-- ==== Sys2Proof/Machine/Dispatch.lean ====
section
/-! DEFINITION. One arm per command: each calls the meaning of its row. -/

namespace Sys2Proof.Machine

open Sys2Proof
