-- ==== Sys2Proof/Safety.lean ====
section
/-! DEFINITION. The terms in which the statements speak: that a command completes, which parts of the state a change leaves
as they were, what each command may change at all, events and fault records, and the canonical form of image memory. -/

namespace Sys2Proof.Machine

open Sys2Proof

/-! ### Completion -/

/-- The command completes: it answers a next state, and that state has the property. -/
def completes (c : Instr) (s : State) (P : State → Prop) : Prop := ∃ t, exec c s = .next t ∧ P t

/-! ### Frames -/

/-- The parts of the state, in the order of its fields. -/
inductive Part where
  | regs
  | committed
  | held
  | latches
  | captured
  | lastRead
  | counters
  | rime
  | clk
  | chans
  | print
  | dram
  | host
  | links
  | cams
  | pair
  | motion
  | evc
  | power
  | disp
  | sys
  | snapWait
  | freeCount
  | out
  | pending
deriving DecidableEq, Repr

/-- A part of the state is unchanged. -/
def Part.same (p : Part) (s t : State) : Prop :=
  match p with
  | .regs => t.regs = s.regs
  | .committed => t.committed = s.committed
  | .held => t.held = s.held
  | .latches => t.latches = s.latches
  | .captured => t.captured = s.captured
  | .lastRead => t.lastRead = s.lastRead
  | .counters => t.counters = s.counters
  | .rime => t.rime = s.rime
  | .clk => t.clk = s.clk
  | .chans => t.chans = s.chans
  | .print => t.print = s.print
  | .dram => t.dram = s.dram
  | .host => t.host = s.host
  | .links => t.links = s.links
  | .cams => t.cams = s.cams
  | .pair => t.pair = s.pair
  | .motion => t.motion = s.motion
  | .evc => t.evc = s.evc
  | .power => t.power = s.power
  | .disp => t.disp = s.disp
  | .sys => t.sys = s.sys
  | .snapWait => t.snapWait = s.snapWait
  | .freeCount => t.freeCount = s.freeCount
  | .out => t.out = s.out
  | .pending => t.pending = s.pending

/-- Only the listed parts differ. -/
def onlyChanges (ps : List Part) (s t : State) : Prop := ∀ p : Part, p ∉ ps → p.same s t

/-- What raising an event may change: EV_PEND, the event controller with its counters, and what delivery sends. -/
def eventParts : List Part := [.regs, .counters, .host, .evc, .out]

/-- What recording a fault may change: beside the event, the logs, and what its class does to the unit (R481). -/
def faultParts : List Part := [.regs, .counters, .clk, .print, .host, .links, .pair, .evc, .sys, .snapWait, .out]

/-- Every part but the queue of commands. -/
def everything : List Part :=
  [.regs, .committed, .held, .latches, .captured, .lastRead, .counters, .rime, .clk, .chans, .print, .dram, .host, .links,
   .cams, .pair, .motion, .evc, .power, .disp, .sys, .snapWait, .freeCount, .out]

/-- The parts of the state that a command may change at all. -/
def mayChange (c : Instr) : List Part :=
  match c with
  | .watchdogExpiry .. | .registerWrite .. | .srst .. | .highWordWrite .. | .regWrite .. | .applyLineWrite ..
  | .tableWrite .. | .inputApply | .wakeDone .. | .tempMeasurement .. | .powerOnReset .. | .nreset ..
  | .vddAonLoss =>
    everything
  | .srstDone .. =>
    [.regs]
  | .blockEnable .. | .loopEnable .. =>
    faultParts ++ [.chans, .cams, .motion, .disp]
  | .clockStart .. | .cameraPllStop =>
    [.regs, .power]
  | .counterLowRead .. | .counterHighRead .. =>
    [.latches, .lastRead]
  | .commitArm .. =>
    eventParts ++ [.committed, .disp]
  | .commitCancel .. =>
    [.regs, .cams, .disp]
  | .commitApply .. | .latch =>
    faultParts ++ [.committed, .cams, .disp]
  | .nozzleTableWrite .. | .tableWindowWrite .. | .sessionTimeout .. | .resumeLimit .. | .reqTimeout ..
  | .skipEpisodeEnd .. | .tempTimeout .. | .cap .. | .stat .. | .lineLostEpisodeEnd .. | .timeResp ..
  | .linkTimeout .. | .waveResend .. | .fomReport .. | .strobeTimeout .. | .loopNoData .. | .ptpAnnounce ..
  | .announceTimeout | .crcWait .. | .healthSend .. | .soloWait | .copyTimeout | .bootRetry ..
  | .calibrationBound .. =>
    faultParts ++ [.cams]
  | .ownerWrite .. | .gpioOutWrite .. | .evSetWrite .. | .snapshot .. | .submissionDoorbell .. | .bandTrimWrite ..
  | .ladderEnable .. | .pendSet .. | .pendClr .. | .enSet .. | .enClr .. | .complete .. | .srccfgWrite .. | .cal ..
  | .reload .. | .vblank =>
    eventParts
  | .gpioDirWrite .. =>
    eventParts ++ [.held]
  | .snapshotTrigger .. =>
    eventParts ++ [.pair, .snapWait]
  | .snapshotTake =>
    eventParts ++ [.rime, .snapWait]
  | .ethFrameReceive .. =>
    [.counters, .dram, .host, .out]
  | .hello .. | .close .. | .keepalive .. | .cmd .. =>
    [.counters, .host, .pair, .out]
  | .helloRing .. | .closeRing .. | .nop .. | .tileQuery .. | .announce | .gratuitousArp =>
    [.host, .out]
  | .jobDefine .. | .jobStop .. =>
    [.print, .host, .out]
  | .jobStart .. | .freqDone .. | .stepDone =>
    faultParts ++ [.chans, .dram, .cams, .motion]
  | .jobRelease .. =>
    [.regs, .print, .host, .pair, .out]
  | .tilePut .. =>
    eventParts ++ [.print, .dram, .pair]
  | .regRead .. =>
    eventParts ++ [.latches, .captured, .freeCount]
  | .inflate .. =>
    [.regs, .print, .dram, .host, .out]
  | .inflateDone .. =>
    eventParts ++ [.print]
  | .pcieLinkLoss =>
    [.host]
  | .completionDoorbell .. | .switch .. =>
    eventParts ++ [.pair]
  | .submissionFetch .. =>
    [.regs, .counters, .dram, .host, .pair, .out]
  | .completionWrite .. =>
    [.regs, .host, .out]
  | .journalReplay =>
    [.regs, .counters, .host, .out]
  | .fragmentStoreDone .. =>
    [.counters, .print, .dram, .host, .pair, .out]
  | .fragTimeout .. =>
    eventParts ++ [.print, .pair]
  | .thawStart .. =>
    [.regs, .print, .dram]
  | .thawDone .. | .tileFetchDone .. | .derateWindow | .dramScrub .. | .dramSupplyLoss =>
    faultParts ++ [.dram, .cams]
  | .freezeDone .. =>
    [.regs, .counters, .print, .dram, .pair]
  | .refresh .. =>
    [.counters, .dram, .out]
  | .mr4Read .. | .hotHoldExpiry .. =>
    eventParts ++ [.dram, .links]
  | .retrainStep .. =>
    faultParts ++ [.dram, .cams, .freeCount]
  | .agePromotion .. | .dramRead .. | .dramWrite .. =>
    [.counters, .dram]
  | .freqReq .. =>
    eventParts ++ [.dram]
  | .countEdge .. =>
    faultParts ++ [.chans, .dram, .cams, .motion, .disp]
  | .index .. | .serialSample .. =>
    faultParts ++ [.chans, .cams, .motion]
  | .serialFrame .. =>
    [.counters, .chans, .out]
  | .serTimeout .. =>
    faultParts ++ [.chans, .cams]
  | .load .. | .clrFault .. | .speedWindow .. | .stillTimeout .. =>
    eventParts ++ [.chans]
  | .posLoRead .. =>
    [.captured, .lastRead]
  | .mark .. =>
    faultParts ++ [.dram, .cams, .motion]
  | .rowLineBuilt .. =>
    faultParts ++ [.committed, .dram, .cams]
  | .lineSend .. | .loopUpdate | .ladderClassify =>
    faultParts ++ [.committed, .cams]
  | .drypointDone .. =>
    eventParts ++ [.committed, .pair]
  | .validate .. | .ioOutWrite .. =>
    eventParts ++ [.links]
  | .detect .. | .eiWake .. =>
    [.links, .out]
  | .trainDone .. | .safeOutput =>
    [.counters, .links, .pair, .out]
  | .trainTimeout .. | .capTimeout .. | .lane .. | .nack .. | .idleSend .. | .syncSend .. | .eiDelay ..
  | .ioOutResend | .blockLockGained .. | .bringUpResend .. | .applyTReached .. =>
    [.counters, .links, .out]
  | .blockLockLost .. =>
    [.clk, .links]
  | .idle .. =>
    [.counters]
  | .planWrite .. =>
    faultParts ++ [.held, .cams]
  | .ioSafeWrite .. =>
    eventParts ++ [.held, .links]
  | .csiPacket .. | .pipelineDone =>
    eventParts ++ [.dram, .cams]
  | .frameStart .. | .frameEnd .. | .contextEnable .. | .tapRel .. =>
    eventParts ++ [.cams]
  | .pipelineStart =>
    [.regs, .cams]
  | .incrWrite .. =>
    eventParts ++ [.held, .clk]
  | .ptpSync .. | .followUp .. | .delayResp .. =>
    [.regs, .counters, .clk]
  | .pdelay .. =>
    [.regs, .counters, .clk, .out]
  | .servoMeasurement =>
    faultParts ++ [.cams, .freeCount]
  | .ptcStep .. | .adj .. =>
    eventParts ++ [.clk, .links]
  | .acceptStep .. =>
    eventParts ++ [.clk]
  | .tcForward .. =>
    [.counters, .out]
  | .pairTimeExchange | .delayRequestInterval =>
    [.counters, .clk, .out]
  | .pairHello .. | .hb .. | .pairFault .. | .input .. | .crcMessage .. | .copy .. | .copyCtrl .. | .position ..
  | .health .. | .tileReq .. | .tileData .. | .timeMessage .. =>
    faultParts ++ [.committed, .held, .chans, .dram, .cams, .motion, .freeCount]
  | .hbSend | .copyPassDone | .checkInput | .retry .. =>
    [.counters, .pair, .out]
  | .hbTimeout | .formTimeout | .stall .. | .limitAssert .. | .homeTimeout .. =>
    faultParts ++ [.cams, .motion]
  | .join .. | .leave .. =>
    eventParts ++ [.clk, .print, .cams, .pair]
  | .solo .. =>
    faultParts ++ [.committed, .held, .cams, .motion]
  | .profileUpdate .. | .stop .. | .qstop .. | .home .. | .engage .. | .disengage .. | .axisClrFault ..
  | .ratioApply .. =>
    eventParts ++ [.motion]
  | .targetWrite .. | .pendArm .. =>
    eventParts ++ [.held, .motion]
  | .setPos .. | .homeInput .. =>
    eventParts ++ [.pair, .motion]
  | .step .. =>
    [.counters, .motion, .out]
  | .limitRelease .. | .sharedStepPulse .. =>
    [.motion]
  | .compareArm .. =>
    eventParts ++ [.held, .cams, .motion]
  | .compareFire .. =>
    eventParts ++ [.cams, .motion]
  | .gpioEdge .. | .msixTableWrite .. =>
    [.counters, .host, .evc, .out]
  | .claim .. =>
    [.lastRead, .counters, .host, .evc, .out]
  | .evmsgRepeat =>
    [.counters, .host, .out]
  | .pstateDoze .. =>
    eventParts ++ [.dram, .links, .power, .disp]
  | .pstateDeep .. =>
    eventParts ++ [.dram, .links, .power]
  | .wake .. =>
    [.regs, .counters, .power]
  | .xtalFail | .thermalStopDone | .voltageConversion .. | .roCount .. | .pmbusTransaction .. | .voutCheck ..
  | .calDone .. | .apply .. =>
    faultParts ++ [.cams, .power]
  | .xtalRestore | .holdExpiry =>
    [.power]
  | .tripRestart .. =>
    [.regs, .power, .sys]
  | .clrStop .. =>
    eventParts ++ [.links, .power]
  | .hpdUnplug | .hpdIrq .. | .lineMatch | .underrun .. =>
    eventParts ++ [.disp]
  | .linkTrainingDone =>
    [.disp, .out]
  | .ltTimeout | .dispRetry | .frameDone .. | .hpdPlug .. =>
    faultParts ++ [.cams, .disp]
  | .bootStepDone .. =>
    faultParts ++ [.chans, .dram, .cams, .motion, .power, .disp, .freeCount]
  | .resetRecordCopy =>
    [.sys]
  | .nvLogProgram =>
    [.counters, .sys]
  | .nvmRead .. | .nvmProgram .. | .nvmErase .. =>
    eventParts ++ [.sys]
  | .nvmDone .. =>
    eventParts ++ [.sys, .freeCount]
  | .barStoppingEnd .. =>
    [.regs, .counters, .print, .links, .pair, .out]
  | .requestIssue .. =>
    [.regs, .counters, .dram, .out]
  | .nresetRelease .. =>
    [.regs, .sys]
  | .ethLinkChange .. =>
    [.regs, .freeCount]
  | .ptpSyncInterval | .ptpAnnounceInterval =>
    [.clk, .out]
  | .delayReq .. =>
    [.out]

/-- Every word of the register window but the listed ones reads as stored before. -/
def wordsKept (as : List Nat) (s t : State) : Prop := ∀ a, a ∉ as → rd t a = rd s a

/-- Every live counter but the listed one (page and number) holds what it held. -/
def countersKept (p k : Nat) (s t : State) : Prop :=
  ∀ q j, 128 * q + j ≠ 128 * p + k → counter t q j = counter s q j

/-! ### Events, counts and faults -/

/-- A bit of a page's EV_PEND is set, and its other bits are as they were. -/
def raised (s t : State) (page bit : Nat) : Prop := evPend t page = evPend s page ||| 2 ^ bit

/-- A live counter has counted one. -/
def counted (s t : State) (p k : Nat) : Prop := counter t p k = (counter s p k + 1) % 2 ^ 64

/-- A fault record of a code and class has been entered in the RAM log, with the next record number. -/
def recorded (s t : State) (code cls : Nat) : Prop :=
  t.sys.seq = s.sys.seq + 1 ∧
    ∃ r, t.sys.ramLog.getLast? = some r ∧ r.code = code ∧ r.cls = cls ∧ r.seq = s.sys.seq

/-- A write of a block register passes the checks that every write passes (R6, R33, R42, R509). -/
def admitted (s : State) (a v : Nat) : Prop := gate s a v = none

/-- Pages whose registers no rule gives an effect of their own at the write: LINE, BAR, PLC, DRYP and FIRN. -/
def plainPage (p : Nat) : Bool :=
  p == pgLine || p == pgDryp || p == pgFirn || (decide (0x50 ≤ p) && decide (p < 0x68))

/-- Nothing has been sent but the listed messages, in their order. -/
def sends (s t : State) (os : List Out) : Prop := t.out = s.out ++ os

/-! ### Host commands -/

/-- The journal entry of a command is Done with a status (R78). -/
def doneAs (t : State) (slot st : Nat) : Prop := ∃ e, getEntry t slot = some e ∧ e.state = 2 ∧ e.status = st

/-- The other journal entries are as they were. -/
def entriesKept (s t : State) (slot : Nat) : Prop := ∀ k, k ≠ slot → getEntry t k = getEntry s k

/-- A Gisha message of a type reaches the open session n of an active unit that handles commands (R62, R422). -/
def heard (s : State) (m : UdpMsg) (type n : Nat) : Prop :=
  dozing s = false ∧ arrives s m = true ∧ gWellFormed m.data = true ∧ gType m.data = type ∧ sessionOf s m = some n ∧
    isActive s = true

/-- The journal entry of a command on a ring is in place, as it came. -/
def journalled (t : State) (k q : Nat) (entry data : List Byte) : Prop :=
  ∃ e, getEntry t k = some e ∧ e.session = 0 ∧ e.ring = q ∧ e.seq = eSeq entry ∧ e.entry = entry ∧ e.data = data

/-- Writing address and value pairs in order, up to and with the first that is refused: k pairs are written unrefused, and
u is the state that the writes leave (R75). -/
def wroteInOrder (rq : Requester) (ps : List (Nat × Nat)) (s : State) (k : Nat) (u : State) : Prop :=
  let after (n : Nat) : State := (ps.take n).foldl (fun s x => writeReg s rq x.1 x.2) s
  k ≤ ps.length ∧ u = after (k + 1) ∧
    (∀ i x, i < k → ps[i]? = some x → writeRefused (after i) rq x.1 x.2 = false) ∧
    (∀ x, ps[k]? = some x → writeRefused (after k) rq x.1 x.2 = true)

/-! ### Image memory -/

/-- The canonical form of image memory: addresses rise strictly and no listed byte equals what an unlisted one reads. -/
abbrev memoryCanonical (s : State) : Prop := memWf s.dram.mem = true

end Sys2Proof.Machine
end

**********

## Activity
What should be returned is the run of lines from the first line of the material through the line containing "a change leaves", exact and inclusive, and nothing else.

## Exercise answer
-- ==== Sys2Proof/Machine/Dispatch.lean ====
section
/-! DEFINITION. One arm per command: each calls the meaning of its row. -/

namespace Sys2Proof.Machine

open Sys2Proof
-- ==== Sys2Proof/Safety.lean ====
section
/-! DEFINITION. The terms in which the statements speak: that a command completes, which parts of the state a change leaves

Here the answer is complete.